There were other moments that felt like unchartered waters. Robynne Maii, the chef of Fête in Oahu—who seemed to glide onto the stage wearing a woven crown like the goddess Athena—won for Outstanding Chef Northwest. It was Hawaii’s first win in the regional category in nineteen years.

Sean Sherman of Owamni in Minneapolis accepts the award for Best New Restaurant

Owamni, the community-minded Minneapolis restaurant that celebrates indigenous cuisine, took home the Award for Best New Restaurant against much bigger names from much bigger cities. The night wasn’t without white winners, of course, but—at least this year—their wins felt somewhat deflating. We were happy for them, but maybe not quite as happy. If there were any gatekeepers present, they were having trouble finding their gates.

Perhaps the exception was Chris Bianco of Pizzeria Bianco in Phoenix, who was awarded Outstanding Restaurateur. Bianco was emotional, as we all were. He stammered a bit, struggling to find the right words to describe how it felt to be a part of an industry he so deeply loves. “I started a pizzeria in 1988,” Bianco said, “I didn’t know what the fuck I was doing then, and I don’t know what I’m doing now. But what I do know is that I’m grateful.”

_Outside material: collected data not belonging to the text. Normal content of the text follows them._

/-- 42_order.md R96 P1: after a successful IDENT or ORDER, ORD[0..N) is a permutation of [0, N). -/
def Obligations.SelectedOrderIsAPermutation : Prop :=
  ∀ (i : Instr) (s t : State), i = .ident ∨ i = .order → exec i s = .next t → t.err = false →
    List.Perm ((t.ord.take s.pixels).map BitVec.toNat) (List.range s.pixels) ∧
    (∀ p, p < s.pixels → ∃ k, k < s.pixels ∧ t.ord[k]? = some (BitVec.ofNat 32 p))

/-- 42_order.md R96 P2, P3, P4: ORD[0..N) and PRNG after ORDER depend on N and the seed alone (on seed_state of it), on
whatever instance of the hardware. -/
def Obligations.OrderDependsOnPixelsAndSeedAlone : Prop :=
  ∀ s t s' t' : State, s.pixels = t.pixels → seedState s.seed = seedState t.seed →
    exec .order s = .next s' → exec .order t = .next t' → s'.err = false → t'.err = false →
    s'.prng = t'.prng ∧ ∀ k, k < s.pixels → s'.ord[k]? = t'.ord[k]?

/-- 42_order.md R96 P5: PRNG after ORDER is xs32 applied max(N − 1, 0) times to seed_state(SEED), and is never 0. -/
def Obligations.OrderLeavesTheGeneratorState : Prop :=
  ∀ s t : State, exec .order s = .next t → t.err = false →
    t.prng = xs32^[s.pixels - 1] (seedState s.seed) ∧ t.prng ≠ 0

/-! ## The walk -/

/-- 43_scatter.md R101: addr(g) = 3 × ORD[g div 3] + (g mod 3), and over a ready order table no channel is visited twice. -/
def Obligations.WalkVisitsNoChannelTwice : Prop :=
  ∀ s : State, (∀ g w, s.ord[g / 3]? = some w → s.walkAddr g = 3 * w.toNat + g % 3) ∧
    (s.OrderReady → ∀ g h, g < 3 * s.pixels → h < 3 * s.pixels → s.walkAddr g = s.walkAddr h → g = h)

/-- 20_memory.md R47: every address the unit generates is inside its space: the entry of ORD is a defined one, the byte of
IMG is below 3 × N ≤ IMG_DEPTH, and L ≤ cap gives G ≤ 3 × N groups and L ≤ PAY_DEPTH bytes. -/
def Obligations.EveryUnitAddressIsInsideItsSpace : Prop :=
  ∀ s : State, s.OrderReady →
    (∀ g, g < 3 * s.pixels → g / 3 < s.ordDepth ∧ g / 3 < s.ord.length ∧ s.walkAddr g < 3 * s.pixels ∧
      s.walkAddr g < s.imgDepth) ∧
    (∀ (d : Depth) (len : Nat), len ≤ capacity s.pixels d →
      8 * len / d.bits ≤ 3 * s.pixels ∧ len * (8 / d.bits) = 8 * len / d.bits ∧ len ≤ s.payDepth)

/-- 43_scatter.md R103, 20_memory.md R52: the beats of one SCATTER may be performed in any order: every byte of
the image is the same. -/
def Obligations.ScatterBeatsCommute : Prop :=
  ∀ (s : State) (d : Depth) (B : List Byte) (gs : List Nat), s.OrderReady → B.length ≤ capacity s.pixels d →
    List.Perm gs (List.range (8 * B.length / d.bits)) →
    ∀ a, (scatterBeats s B d gs).readAs .img s.memEpoch a =
      (scatterBeats s B d (List.range (8 * B.length / d.bits))).readAs .img s.memEpoch a

/-- 44_gather.md R110: the first channel read gives the most significant bits of the byte. -/
def Obligations.GatherByteTakesFirstChannelFirst : Prop :=
  ∀ (s : State) (j : Nat),
    (∀ k, k < 8 → (s.gatherByte .one j).getLsbD (7 - k) = (s.imgByte (s.walkAddr (j * 8 + k))).getLsbD 0) ∧
    (∀ k, k < 4 → (s.gatherByte .two j).getLsbD (7 - 2 * k) = (s.imgByte (s.walkAddr (j * 4 + k))).getLsbD 1 ∧
      (s.gatherByte .two j).getLsbD (6 - 2 * k) = (s.imgByte (s.walkAddr (j * 4 + k))).getLsbD 0)

/-- 44_gather.md R113: the channels beyond those of the bytes gathered have no influence on a successful GATHER or GATHERN.
`s` and `u` share registers and order and agree on the first RES_LEN × gpb channels of the walk, nothing else. -/
def Obligations.GatherReadsOnlyTheChannelsOfItsBytes : Prop :=
  ∀ (i : Instr) (s u s' : State) (d : Depth), i = .gather ∨ i = .gathern → u.busy = false →
    s.SameOperands u → s.SameOrder u → Depth.ofField s.bpc = some d →
    exec i s = .next s' → s'.err = false →
    (∀ g, g < s'.resLen.toNat * (8 / d.bits) → u.imgByte (s.walkAddr g) = s.imgByte (s.walkAddr g)) →
    ∃ u', exec i u = .next u' ∧ u'.EndedWell ∧ u'.resLen = s'.resLen ∧ u'.beats = s'.beats ∧
      u'.hdrSize = s'.hdrSize ∧ u'.hdrFlags = s'.hdrFlags ∧
      ∀ j, j < s'.resLen.toNat → u'.payByte j = s'.payByte j

/-! ## Round trips -/

/-- 44_gather.md R114 T1, T4: what a SCATTER of L bytes hid, a GATHERN with the same depth, geometry and order over
the same image finds again, whatever PAY holds by then; with a larger PAY_LEN the bytes beyond L are made of the cover's own
low bits. -/
def Obligations.GathernReturnsWhatScatterHid : Prop :=
  ∀ (s t u : State) (d : Depth), s.OrderReady → Depth.ofField s.bpc = some d →
    exec .scatter s = .next t → t.err = false →
    u.busy = false → u.bpc = t.bpc → u.width = t.width → u.height = t.height → u.ordValid = t.ordValid → u.ord = t.ord →
    t.SameImage u →
    u.payLen.toNat ≤ capacity s.pixels d →
    ∃ v, exec .gathern u = .next v ∧ v.EndedWell ∧
      (∀ j, j < u.payLen.toNat → j < s.payLen.toNat → v.payByte j = s.payByte j) ∧
      (∀ j, j < u.payLen.toNat → s.payLen.toNat ≤ j → v.payByte j = s.gatherByte d j)

/-- 44_gather.md R114 T2: a framed payload (magic, size = length of the body, PAY_LEN = 41 + size) hidden by a
SCATTER is found again by a GATHER, with RES_LEN, HDR_SIZE and HDR_FLAGS. The magic's byte values: log 12. -/
def Obligations.GatherReturnsTheFramedPayloadScatterHid : Prop :=
  ∀ (s t u : State) (d : Depth), s.OrderReady → Depth.ofField s.bpc = some d →
    magicOk s.payByte = true → s.payLen.toNat = 41 + (headerSize s.payByte).toNat →
    exec .scatter s = .next t → t.err = false →
    u.busy = false → u.bpc = t.bpc → u.width = t.width → u.height = t.height → u.ordValid = t.ordValid → u.ord = t.ord →
    t.SameImage u →
    ∃ v, exec .gather u = .next v ∧ v.EndedWell ∧ v.resLen = s.payLen ∧ v.hdrSize = headerSize s.payByte ∧
      v.hdrFlags = s.payByte 40 ∧ ∀ j, j < s.payLen.toNat → v.payByte j = s.payByte j

/-- 44_gather.md R114 T3: the same across two instances. Instance one orders (`s` to `s1`), its host loads payload
and settings (`s2`), it scatters (`s3`); instance two, of whatever size, orders with the same N and seed (`u` to `u1`), its
host loads IMG[0..3N) and the same settings (`u2`): its GATHERN returns the payload, and its GATHER a framed one (the magic's
byte values: log 12). -/
def Obligations.AnotherInstanceGathersWhatWasScattered : Prop :=
  ∀ s s1 s2 s3 u u1 u2 : State, s.pixels = u.pixels → s.seed = u.seed →
    exec .order s = .next s1 → s1.err = false → exec .order u = .next u1 → u1.err = false →
    s2.width = s1.width → s2.height = s1.height → s2.ordValid = s1.ordValid → s2.ord = s1.ord →
    exec .scatter s2 = .next s3 → s3.err = false →
    u2.busy = false → u2.width = u1.width → u2.height = u1.height → u2.ordValid = u1.ordValid → u2.ord = u1.ord →
    u2.bpc = s2.bpc → u2.payLen = s2.payLen →
    (∀ a, a < 3 * s.pixels → u2.imgByte a = s3.imgByte a) →
    (∃ v, exec .gathern u2 = .next v ∧ v.EndedWell ∧ ∀ j, j < s2.payLen.toNat → v.payByte j = s2.payByte j) ∧
    (magicOk s2.payByte = true → s2.payLen.toNat = 41 + (headerSize s2.payByte).toNat →
      ∃ v, exec .gather u2 = .next v ∧ v.EndedWell ∧ v.resLen = s2.payLen ∧ v.hdrSize = headerSize s2.payByte ∧
        v.hdrFlags = s2.payByte 40 ∧ ∀ j, j < s2.payLen.toNat → v.payByte j = s2.payByte j)

/-! ## The data path and the capacity -/

/-- 40_bit_byte.md R72: `bytes` and `bits` are exact inverses. -/
def Obligations.BitsAndBytesAreInverses : Prop :=
  (∀ B, bytesOf (bitsOf B) = some B) ∧
  (∀ b, b.length % 8 = 0 → ∃ B, bytesOf b = some B ∧ bitsOf B = b)

/-- 40_bit_byte.md R70, R71: the length of `bits(B)`, its i-th bit, and the domain of `bytes`. -/
def Obligations.BitStreamIsMostSignificantFirst : Prop :=
  ∀ B : List Byte, (bitsOf B).length = 8 * B.length ∧
    (∀ j (b : Byte), B[j]? = some b → ∀ k, k < 8 → (bitsOf B)[8 * j + k]? = some (b.getLsbD (7 - k))) ∧
    (∀ b : List Bool, (bytesOf b).isSome = true ↔ b.length % 8 = 0)

/-- 40_bit_byte.md R74: the byte view of the groups, and that a byte is rebuilt from its gpb groups. -/
def Obligations.PackRebuildsTheByteOfItsGroups : Prop :=
  (∀ (B : List Byte) (g : Nat), groupValue B g .one = BitVec.ofNat 8 ((B.getD (g / 8) 0).getLsbD (7 - g % 8)).toNat) ∧
  (∀ (B : List Byte) (g : Nat), groupValue B g .two = ((B.getD (g / 4) 0) >>> (6 - 2 * (g % 4))) &&& 3) ∧
  (∀ (B : List Byte) (d : Depth) (j : Nat), j < B.length →
    pack ((List.range (8 / d.bits)).map fun k => groupValue B (j * (8 / d.bits) + k) d) d = B.getD j 0)

/-- 40_bit_byte.md R75: insert in the clear-then-OR form and in the exclusive-or form. -/
def Obligations.InsertHasAnExclusiveOrForm : Prop :=
  ∀ (old v : Byte) (d : Depth), v.toNat < 2 ^ d.bits →
    insertBits old v d = (old &&& (255 - BitVec.ofNat 8 (2 ^ d.bits - 1))) ||| v ∧
    insertBits old v d = old ^^^ ((old ^^^ v) &&& BitVec.ofNat 8 (2 ^ d.bits - 1))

He welled up as he introduced a Black colleague who joined him onstage and explained how this gentleman had started working with him twenty-five years ago, eventually becoming a partner in the business. As Bianco left the stage, the two embraced, and you could feel the brotherhood, earned over two decades of blood, sweat, and tears. It didn’t really matter what color any of us in the audience were. We all wanted more of these stories, and it felt good to celebrate so many different flavors that we knew were all delicious.